About this task:
Present the count of lines in the entries below that hold "faults", and present nothing else.

Dataset content:

-- ==== Sys2Proof/Machine/TileOps.lean ====
section
/-! DEFINITION. Tiles in the array: one cycle of a tile, its links, faults and reports, the end of a frame (R162 to R181, R238). -/
namespace Sys2Proof.Machine

def State.updTile (s : State) (t : Nat) (f : Tile → Tile) : State := { s with tile := updV s.tile t f }

/-- Tiles mapped into the running schedule. -/
def State.mappedTiles (s : State) : List Nat := (List.range 272).filter fun t => decide ((s.tileAt t).st ≠ .off)

def State.tileVcol (s : State) (t : Nat) : Nat := (s.vcolOf (t / 16)).getD 0

/-- Change the frame on the array. -/
def State.updRun (s : State) (f : RunFrame → RunFrame) : State := { s with frm.running := s.frm.running.map f }

/-- The array runs an ASSURED placement (R212). -/
def State.assured (s : State) : Bool :=
  match s.frm.running with
  | some r => r.mode == 1
  | none => s.frm.mode == 1

/-- Report the first fault of a tile (R178, R181, R238): event bit, peat entry, array summary, and the ERU event, which in ASSURED waits
for the comparison of the pair (R213, R214). -/
def State.tileFaulted (s : State) (t : Nat) : State :=
  let x := s.tileAt t
  let s := s.orReg (rTileEvt t) 1
  let s := s.peatPush 0x06 x.fCode (leBytes 2 t ++ leBytes 1 x.fSlot ++ leBytes 1 x.fSock ++ leBytes 1 x.fProg ++ leBytes 1 0 ++
    leBytes 4 x.fCyc ++ leBytes 4 (unsigned 32 x.fFrame))
  let s := s.when (!s.assured) fun s => s.raise (tileEv x.fCode) t x.fCode 0
  let s := s.when (!s.rbit rPsqArrFirst 0) fun s =>
    (s.setReg rPsqArrFirst (w32 (fldsOr [(31, 28, x.fCode), (27, 19, t), (18, 15, s.tileVcol t), (14, 11, t % 16), (0, 0, 1)]))).setReg
      rPsqArrFirstFrm (w32i x.fFrame)
  s.updRun fun r => { r with faults := r.faults ++ [(t, x.fCode)] }

/-- Replace a tile; its first fault is reported, and marks an end entry that has already been appended (R179). -/
def State.putTile (s : State) (t : Nat) (x : Tile) : State :=
  let old := s.tileAt t
  if old.fCode = 0 ∧ x.fCode ≠ 0 then
    let mark := fun (e : OutqEnt) => if x.done ∧ e.isEnd ∧ e.frame = unsigned 16 x.frame then { e with fault := true } else e
    let own := fun (e : OutqEnt) => if e.vcol = s.tileVcol t ∧ e.vrow = t % 16 then mark e else e
    ({ s with tile := setV s.tile t { x with outq := x.outq.map mark }, res.outq := s.res.outq.map own } : State).tileFaulted t
  else { s with tile := setV s.tile t x }

/-- An error in a word of tile memory (R168): corrected and counted, or found double and counted. -/
def State.tileEcc (s : State) (t : Nat) (double : Bool) (a : Nat) : State :=
  if double then
    ((s.updTile t fun x => { x with ueCnt := x.ueCnt + 1, ueAddr := a }).orReg (rTileEvt t) 8).raise evTileMemUe t a 0
  else ((s.updTile t fun x => { x with ceCnt := x.ceCnt + 1, ceAddr := a }).orReg (rTileEvt t) 4).raise evTileMemCe t a 0

/-- The tile and its input that output `d` of tile `t` leads to, and the latency of the link (R169, R170, R175). -/
def State.neighbour (s : State) (t d : Nat) : Option (Nat × Nat × Nat) :=
  match s.vcolOf (t / 16) with
  | none => none
  | some v =>
    let row := t % 16
    let goes := fun (v row inp lat : Nat) => match s.ptile v row with
      | some u => if (s.tileAt u).st = .off then none else some (u, inp, lat)
      | none => none
    match d with
    | 0 => if row = 0 then none else goes v (row - 1) 2 1
    | 1 => goes (v + 1) row 3 2
    | 2 => if row = 15 then none else goes v (row + 1) 0 1
    | _ => if v = 0 then none else goes (v - 1) row 1 2

/-- A word leaves tile `t` by output `d` in cycle `c`. -/
def State.linkSend (s : State) (t d c : Nat) (w : V128 × Bool) : State :=
  match s.neighbour t d with
  | some (u, inp, lat) =>
    s.updTile u fun x => { x with links := x.links ++ [{ dir := inp, cyc := c + lat, val := w.1, poison := w.2 }] }
  | none => s

/-- The end of a frame (R179, R186): every mapped tile has passed cycle L - 1. Results in flight land, faulted tiles halt, tiles whose
restart was asked for restart, and the dispatch gap begins. -/
def State.frameEnd (s : State) (r : RunFrame) : State :=
  let s := s.mappedTiles.foldl (fun s t =>
    let x := s.tileAt t
    let x := { x.landUpTo (2 ^ 32) with links := [] }
    let s := s.putTile t x
    s.updTile t fun x =>
      let x := { x with fLast := x.fNow, st := if x.st = TileSt.faulted then TileSt.halted else if x.st = TileSt.run then TileSt.idle else x.st }
      if x.restartReq then x.restart else x) s
  let r := s.frm.running.getD r
  { s with frm.running := none, frm.ended := s.frm.ended ++ [r], frm.endTs := s.ts, frm.gapCyc := 0, frm.gapFrom := s.ts,
           psq.cx := s.psq.cx.map fun c => { c with sawGap := true } }

/-- End the frame when every mapped tile has passed its last cycle. -/
def State.frameEndCheck (s : State) : State :=
  match s.frm.running with
  | some r => if s.mappedTiles.all (fun t => decide (r.len ≤ (s.tileAt t).cyc) && !(s.tileAt t).executing) then s.frameEnd r else s
  | none => s

/-- The array's tiles advance in lockstep: a tile runs its next cycle when no mapped tile is behind it (R139, R187). -/
def State.inStep (s : State) (t : Nat) : Bool := s.mappedTiles.all fun u => decide ((s.tileAt t).cyc ≤ (s.tileAt u).cyc)

/-- Free data for what a cycle leaves open (log 1). -/
def State.freeV (s : State) (i : Nat) : V128 := (Config.freeBits (s.fresh + i)).setWidth 128

/-- One cycle of a tile in a frame: results land, its word executes, its router carries words (R143, R171). -/
def State.tileCycle (s : State) (t : Nat) (u : TileUpset) : State :=
  let x0 := s.tileAt t
  let c := x0.cyc
  let p := s.rf (rTileNet t) 9 0
  let x1 := x0.landUpTo c
  let (x1, e) := if p = 0 then (x1, 0)
    else if u = .slotEntry then (x1.fault 12 false 0 0, 0) else (x1, x1.entry (c % p))
  let free := x1.freeCycle
  let y : TileCyc := if x1.executing then x1.execWord u e (s.tileVcol t) (t % 16) s.freeV
    else { t := x1, popped := [], wr := [], sends := [], stores := [], rfw := [], loop := none, ecc := none }
  let poisoned := y.popped.any fun d => inRng 0xE4 0xE7 d && (((atV x1.net (d - 0xE4) []).head?).map (·.2)).getD false
  -- a delivery that overflows records the word of this cycle (R178)
  let x2 := if p = 0 then y.t else { ({ y.t with pc := x1.pc } : Tile).deliver e with pc := y.t.pc }
  let outs := if p = 0 then [] else (List.range 4).filterMap fun d => (x2.output e y.sends d).map fun w => (d, w)
  let x3 := if free then x2.portPass else x2
  let x3 := { x3 with cyc := c + 1, links := x2.links.filter fun l => decide (c < l.cyc), freeNow := x2.freeNow + b2n free, pcLast := x1.pc,
                      idleFree := x2.idleFree + b2n (free && x2.portBusy == 0 && x2.noStream) }
  let s := (s.tick 9).putTile t x3
  let s := s.when poisoned fun s => s.orReg (rTileEvt t) 2
  let s := match y.ecc with
    | some (dbl, a) => s.tileEcc t dbl a
    | none => s
  (outs.foldl (fun s o => s.linkSend t o.1 c o.2) s).frameEndCheck

/-- An OUTQ entry reaches the results engine; an entry of a frame that no record awaits is dropped (R264). -/
def State.collect (s : State) (e : OutqEnt) : State :=
  let await := (s.frm.ended ++ s.frm.running.toList).any fun r => decide (unsigned 16 r.f = e.frame)
  if await then { s with res.outq := s.res.outq ++ [e] } else s

/-- TILE_CTRL.RESTART (R179): a HALTED tile restarts at the next frame boundary, at once when no frame runs. -/
def State.tileRestart (s : State) (t : Nat) : State :=
  if (s.tileAt t).st = .halted then
    if s.frm.running.isSome then s.updTile t fun x => { x with restartReq := true } else s.updTile t Tile.restart
  else s

/-- TILE_CTRL.HWM_CLR (R182). -/
def State.tileHwmClear (s : State) (t : Nat) : State := s.updTile t fun x => { x with hwm := Vector.replicate 7 0 }

/-- The parts of a tile's region of tile space (R166): 0 memory, 1 move store, 2 slot table, 3 lookup table, with the byte offset in it. -/
def tilePart (a : Nat) : Option (Nat × Nat) :=
  if a < 0x40000 then some (0, a)
  else if a < 0x50000 then some (1, a - 0x40000)
  else if a < 0x50800 then some (2, a - 0x50000)
  else if 0x51000 ≤ a ∧ a < 0x52000 then some (3, a - 0x51000)
  else none

/-- A byte of tile space. -/
def Tile.spaceByte (t : Tile) (part a : Nat) : Byte :=
  match part with
  | 0 => BitVec.ofNat 8 ((t.word (a / 16)).toNat / 2 ^ (8 * (a % 16)))
  | 1 => if a % 32 < 20 then BitVec.ofNat 8 ((t.move (a / 32)).toNat / 2 ^ (8 * (a % 32))) else 0
  | 2 => BitVec.ofNat 8 (t.entry (a / 4) / 2 ^ (8 * (a % 4)))
  | _ => memGet ramDefault t.lut a

/-- Replace byte `i` of a number. -/
def putByte (n i : Nat) (b : Byte) : Nat := putBitsN n (8 * i + 7) (8 * i) b.toNat

def Tile.putSpaceByte (t : Tile) (part a : Nat) (b : Byte) : Tile :=
  match part with
  | 0 => t.store (a / 16) (BitVec.ofNat 128 (putByte (t.word (a / 16)).toNat (a % 16) b))
  | 1 =>
    if a % 32 < 20 then
      { t with moves := smPut (fun _ => (0 : BitVec 160)) t.moves (a / 32) (BitVec.ofNat 160 (putByte (t.move (a / 32)).toNat (a % 32) b)) }
    else t
  | 2 => { t with slots := smPut (fun _ => (0 : Word)) t.slots (a / 4) (w32 (putByte (t.entry (a / 4)) (a % 4) b)) }
  | _ => { t with lut := smPut ramDefault t.lut a b }

/-- Access to the stores of a tile is allowed: tile memory always, the others while OFF or HALTED (R166). -/
def Tile.spaceOpen (t : Tile) (part : Nat) : Bool := part == 0 || decide (t.st = .off) || decide (t.st = .halted)

/-- A refused access (R166). -/
def State.tileRefused (s : State) (t : Nat) : State := (s.orReg (rTileEvt t) 16).raise evTileAccessRefused t 0 0

/-- The word's check bits are looked at: true unless two bits are wrong (R168). -/
def State.tileCheck (s : State) (t a : Nat) : Bool × State :=
  match (s.tileAt t).badAt a with
  | 0 => (true, s)
  | 1 => (true, s.tileEcc t false (a % 16384))
  | _ => (false, s.tileEcc t true (a % 16384))

/-- The check bits of words `ws` of tile memory in turn. -/
def State.tileChecks (s : State) (t : Nat) (ws : List Nat) : Bool × State :=
  ws.foldl (fun x a => let (ok, s) := x.2.tileCheck t a; (x.1 && ok, s)) (true, s)

/-- Words of tile memory that hold bytes `a` to `a + k - 1`, and those of them that a write of these bytes reads first, being written in
part (R166). -/
def memWords (a k : Nat) : List Nat := if k = 0 then [] else (List.range ((a + k - 1) / 16 - a / 16 + 1)).map fun i => a / 16 + i
def partWords (a k : Nat) : List Nat := (memWords a k).filter fun w => decide (16 * w < a) || decide (a + k < 16 * w + 16)

/-- Free cycles that an access to `k` bytes of tile memory at byte `a` takes (R166): one for each word read or wholly written, two for a
word written in part. -/
def portCycles (write : Bool) (a k : Nat) : Nat := (memWords a k).length + if write then (partWords a k).length else 0

/-- Tile memory is open to a tile-space access (R164): the port is, and no stream word and no earlier access waits. -/
def State.spaceFree (s : State) (t : Nat) : Bool :=
  (s.tileAt t).portOpen s.frm.running.isSome && (s.tileAt t).noStream &&
    (!(s.tileAt t).inFrame s.frm.running.isSome || (s.tileAt t).portBusy == 0)

/-- The access takes its free cycles (R166). -/
def State.spaceTake (s : State) (t : Nat) (write : Bool) (a k : Nat) : State :=
  if a < 0x40000 then s.updTile t fun x => x.usePort s.frm.running.isSome (portCycles write a k) else s

/-- Write bytes at offset `a` of a tile's region; nothing happens to a closed part but the report. False, and no write, where a word of tile
memory that is written in part shows a double-bit error (R168; DESIGN CHOICE, log 91). -/
def State.tileSpaceWrite (s : State) (t a : Nat) (data : List Byte) : Bool × State :=
  match tilePart a with
  | none => (true, s)
  | some (part, o) =>
    if (s.tileAt t).spaceOpen part then
      let (ok, s) := if part = 0 then s.tileChecks t (partWords o data.length) else (true, s)
      if ok then
        (true, s.updTile t fun x => ((List.range data.length).foldl (fun x i => x.putSpaceByte part (o + i) (data.getD i 0)) x))
      else (false, s)
    else (true, s.tileRefused t)

/-- Read `k` bytes at offset `a` of a tile's region: 0 from a closed part, none where a word shows a double-bit error (R168). -/
def State.tileSpaceRead (s : State) (t a k : Nat) : Option (List Byte) × State :=
  match tilePart a with
  | none => (some (List.replicate k 0), s)
  | some (part, o) =>
    if (s.tileAt t).spaceOpen part then
      let (ok, s) := if part = 0 then s.tileChecks t (memWords o k) else (true, s)
      (if ok then some ((List.range k).map fun i => (s.tileAt t).spaceByte part (o + i)) else none, s)
    else (some (List.replicate k 0), s.tileRefused t)

end Sys2Proof.Machine
end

Exercise response:
2